Apache2 how to limit a subdirectory to local network only

I have an Apache2 (2.4.41) server running on Ubuntu 20.04 that serves a couple of Flask web apps differentiated by sub-directory to the internet over HTTPS and a No-IP DDNS (https://mysite.noip.com/site1, /site2 etc...).
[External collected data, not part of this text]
-- ==== Sys2Proof/Machine/State.lean ====
section
/-! DEFINITION. The state of the machine as plain data: the block's own state (R20), its ports (R33), the
receiver view of the device (R40, R41), the words the transport has carried (R233), and the fixed
parameters (R6); the reasons a step can stop; and the state after power-on (R34, R250). -/

namespace Sys2Proof.Machine

/-! ## The block (R20) -/

/-- R26: the sequencer's state machine. -/
inductive Fsm where
  | uninit
  | idle
  | reconf
  deriving DecidableEq, Repr, Inhabited

/-- The states a micro-operation can enter (R190); no transition enters UNINIT (R196). -/
inductive FsmTarget where
  | idle
  | reconf
  deriving DecidableEq, Repr

/-- R190: the micro-operations. -/
inductive MicroOp where
  /-- `SET(F, b)`: `ctrl.F <- b`. -/
  | set (f : Field) (b : Bool)
  /-- `LOAD(c)`: `ctrl <- c`. -/
  | load (c : Word)
  /-- `FSM(s)`: `fsm <- s`. -/
  | fsm (t : FsmTarget)
  /-- `EMIT_CTRL`: present `CtrlWord(ctrl)`, `ctrl` as it is when this operation runs. -/
  | emitCtrl
  /-- `EMIT(w)`: present `w`, fixed when the command was accepted. -/
  | emit (w : Word)
  deriving DecidableEq, Repr

/-- The transport's error value: opaque, recorded and never interpreted (U5). -/
structure TransportError where
  code : Nat
  deriving DecidableEq, Repr

/-- R30: the result of the last command. -/
inductive Resp where
  | none
  | ok
  | transportError (k : Nat) (w : Word) (e : TransportError)
  | refused (r : RefuseReason)
  deriving DecidableEq, Repr

/-! ## The ports (R33) -/

/-- What the caller presents on the command port: the header and the two operand slots (R80, R81). -/
structure Command where
  hdr : Word
  F   : Hertz
  P   : Angle
  deriving DecidableEq, Repr

/-- What the transport answers to one request (R33, R192). -/
inductive TxResult where
  | ok
  | err (e : TransportError)
  deriving DecidableEq, Repr

/-- One completed transmit: the word and the transport's result. -/
structure Sent where
  word   : Word
  result : TxResult
  deriving DecidableEq, Repr

/-! ## The receiver view (R40, R41) -/

/-- A component of the receiver view: a known value, or nothing claimed (R40). -/
inductive Known (α : Type) where
  | unknown
  | known (v : α)
  deriving DecidableEq, Repr

/-- R41: a low half received, its high half awaited. -/
inductive Pend where
  | none
  | lo (r : Reg) (d : Half)
  | unknown
  deriving DecidableEq, Repr

/-- R41: what the device holds. `freq` and `phase` of the rule are two registers each. -/
structure Rx where
  ctrl   : Known Word
  freq0  : Known FreqWord
  freq1  : Known FreqWord
  phase0 : Known PhaseWord
  phase1 : Known PhaseWord
  pend   : Pend
  deriving DecidableEq, Repr

/-- R42: at power-on every component is Unknown. -/
def Rx.powerOn : Rx := ⟨.unknown, .unknown, .unknown, .unknown, .unknown, .unknown⟩

/-- R47: what drives the output. `shape` is (MODE, OPBITEN, DIV2). -/
inductive Out where
  | unknown
  | forced
  | running (freq : Known FreqWord) (phase : Known PhaseWord) (mode opbiten div2 : Bool)
  deriving DecidableEq, Repr

/-! ## The whole state -/

/-- The machine. `cmds` and `answers` are the caller's and the transport's side of the ports, held as the
inputs the step reads: the head of `cmds` is the command presented (`cmd_valid` is that there is one), and
the head of `answers` is the transport's result for the request in flight (log entries 5 and 6). -/
structure State where
  /-- The parameters of R6; no step writes them (log entry 3). -/
  params  : Params
  /-- R21: the control-register cache. -/
  ctrl    : Word
  /-- R26. -/
  fsm     : Fsm
  /-- R27: a command is in progress. -/
  busy    : Bool
  /-- R28: the micro-operations still to run. -/
  uprog   : List MicroOp
  /-- R28: words the current command has emitted with `Ok`. -/
  wcount  : Nat
  /-- R30. -/
  resp    : Resp
  /-- R33, transport port: the word presented. -/
  txWord  : Word
  /-- R33, transport port: a request is in flight. -/
  txReq   : Bool
  /-- R33, command port: the commands the caller presents, the first of them now. -/
  cmds    : List Command
  /-- R33, transport port: the results the transport gives, the next one first. -/
  answers : List TxResult
  /-- R40: the receiver view, an observation. -/
  rx      : Rx
  /-- R233: the completed transmits, oldest first, an observation. -/
  log     : List Sent
  deriving DecidableEq, Repr

/-- A step never stops with a fault: "No behaviour of the block is treated as `fault`" (file 93). The
inductive has no constructor, so nothing raises one (safe). -/
inductive Fault where
  deriving DecidableEq, Repr

/-- Why exec gives an instruction no meaning. The spec's own refusals (R220) are no such stop: they are a
next state with `resp = REFUSED`. -/
inductive Refusal where
  /-- Raised by exec's arm of an instruction that has no meaning yet (safe); no arm raises it. -/
  | notModelled (mnemonic : String)
  deriving DecidableEq, Repr

/-- R34 and R250: the state after power-on. `ctrl` is unspecified there and `tx_word` is not named: both 0
here (log entry 1). Nothing is presented yet and no transmit has been made. -/
def State.reset : State where
  params  := Config.params
  ctrl    := 0x0000
  fsm     := .uninit
  busy    := false
  uprog   := []
  wcount  := 0
  resp    := .none
  txWord  := 0x0000
  txReq   := false
  cmds    := []
  answers := []
  rx      := Rx.powerOn
  log     := []

end Sys2Proof.Machine
end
I'd like to host a third flask web app (/site3 for example) on this same server but only have it accessible to the local network (192.168.1.x/site3 but not mysite.noip.net/site3), SSL won't matter as you'll only be able to reach this site via the server's local IP (192.168.1.x/site3) so running over port 80 is fine however how do I configure this within Apache2?
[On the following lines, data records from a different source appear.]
-- ==== Sys2Proof/Machine/Flags.lean ====
section
/-! DEFINITION. The named flags of the control register: their positions (R22), the bit helpers (R113), the
control word (R88) and the waveform's flag writes (R164). -/

namespace Sys2Proof.Machine

/-- R22: the bit position of a named flag. -/
def fieldPos : Field → Nat
  | .b28 => 13
  | .fsel => 11
  | .psel => 10
  | .reset => 8
  | .sleep1 => 7
  | .sleep12 => 6
  | .opbiten => 5
  | .div2 => 3
  | .mode => 1

/-- R113: `get_flag(c, F) = c[pos(F)]`. -/
def getFlag (c : Word) (f : Field) : Bool := c.getLsbD (fieldPos f)

/-- R113: `set_flag(c, F, b) = (c & ~(1 << pos(F))) | (b << pos(F))`. -/
def setFlag (c : Word) (f : Field) (b : Bool) : Word :=
  (c &&& ~~~((1 : Word) <<< fieldPos f)) ||| ((BitVec.ofBool b).setWidth 16 <<< fieldPos f)

/-- A write of the whole cache (R190, LOAD): the seven unnamed bits are hardwired 0 (R21, R23). -/
def loadCtrl (c : Word) : Word := c &&& namedBits

/-- R88: `CtrlWord(c) = 0b00 ++ c[13:0]`. -/
def ctrlWord (c : Word) : Word := packCtrl (c.extractLsb' 0 14)

/-- R164: the flag writes of a waveform, in the order MODE, OPBITEN, DIV2. -/
def waveSets : Wave → List MicroOp
  | .sine => [.set .mode false, .set .opbiten false]
  | .triangle => [.set .mode true, .set .opbiten false]
  | .square => [.set .mode false, .set .opbiten true, .set .div2 true]
  | .squareHalf => [.set .mode false, .set .opbiten true, .set .div2 false]

/-- The cache after a waveform's flag writes. -/
def setWave (c : Word) : Wave → Word
  | .sine => setFlag (setFlag c .mode false) .opbiten false
  | .triangle => setFlag (setFlag c .mode true) .opbiten false
  | .square => setFlag (setFlag (setFlag c .mode false) .opbiten true) .div2 true
  | .squareHalf => setFlag (setFlag (setFlag c .mode false) .opbiten true) .div2 false

end Sys2Proof.Machine
end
I can't find anything about differentiating access to websites via the subdirectory, especially with two of them (/site1-2) running externally over 443 SSL. To make things easier I could run this site3 on a different port (192.168.1.x:81/site3) I guess and not forward this through the router to the internet but when I tried this I just messed up the other working ports (80/443). My config is below, any help or ideas on where to start would be greatly appreciated!

Sites-enabled/000-default.conf:

LoadModule proxy_module /usr/lib/apache2/modules/mod_proxy.so

<VirtualHost *:80>
        RewriteEngine On
        RewriteCond %{HTTPS} off
        RewriteRule (.*) https://%{HTTP_HOST}%{REQUEST_URI}
</VirtualHost>

<VirtualHost *:443>

        SSLEngine on
        SSLCertificateKeyFile /etc/apache2/ssl/#######.key
        SSLCertificateFile /etc/apache2/ssl/######.pem-chain
        #SSLCertificateChainFile /etc/apache2/ssl/######.pem
        XSendFile on
        XSendFilePath /######/######/########/

        ServerAdmin webmaster@localhost
        DocumentRoot /var/www/html

        WSGIScriptAlias /site1 /home/#####/site1/site1.wsgi

        <Directory /home/######/site1/>
                Options FollowSymLinks
                AllowOverride None
                Require all granted
        </Directory>


        WSGIScriptAlias /site2 /home/#####/site2/site2.wsgi application-group=%{GLOBAL}

        <Directory /home/#######/site2/>
                Options FollowSymLinks
                AllowOverride None
                Require all granted
        </Directory>
</VirtualHost>

apache2ctl -S:

AH00558: apache2: Could not reliably determine the server's fully qualified domain name, using 127.0.1.1. Set the 'ServerName' directive globally to suppress this message
VirtualHost configuration:
*:80                   127.0.1.1 (/etc/apache2/sites-enabled/000-default.conf:3)
*:443                  127.0.1.1 (/etc/apache2/sites-enabled/000-default.conf:9)
ServerRoot: "/etc/apache2"
Main DocumentRoot: "/var/www/html"
Main ErrorLog: "/var/log/apache2/error.log"
Mutex rewrite-map: using_defaults
Mutex ssl-stapling-refresh: using_defaults
Mutex ssl-stapling: using_defaults
Mutex proxy: using_defaults
Mutex ssl-cache: using_defaults
Mutex default: dir="/var/run/apache2/" mechanism=default
Mutex mpm-accept: using_defaults
Mutex watchdog-callback: using_defaults
PidFile: "/var/run/apache2/apache2.pid"
Define: DUMP_VHOSTS
Define: DUMP_RUN_CFG
User: name="www-data" id=33
Group: name="www-data" id=33

https://httpd.apache.org/docs/2.4/howto/access.html

<RequireAll>
    Require all granted
    Require not ip 192.168.4.0/24
</RequireAll>

inside your <Directory> stanza should do the trick.

As always the Apache manual is very good and thorough documentation with plenty of examples on how to do things.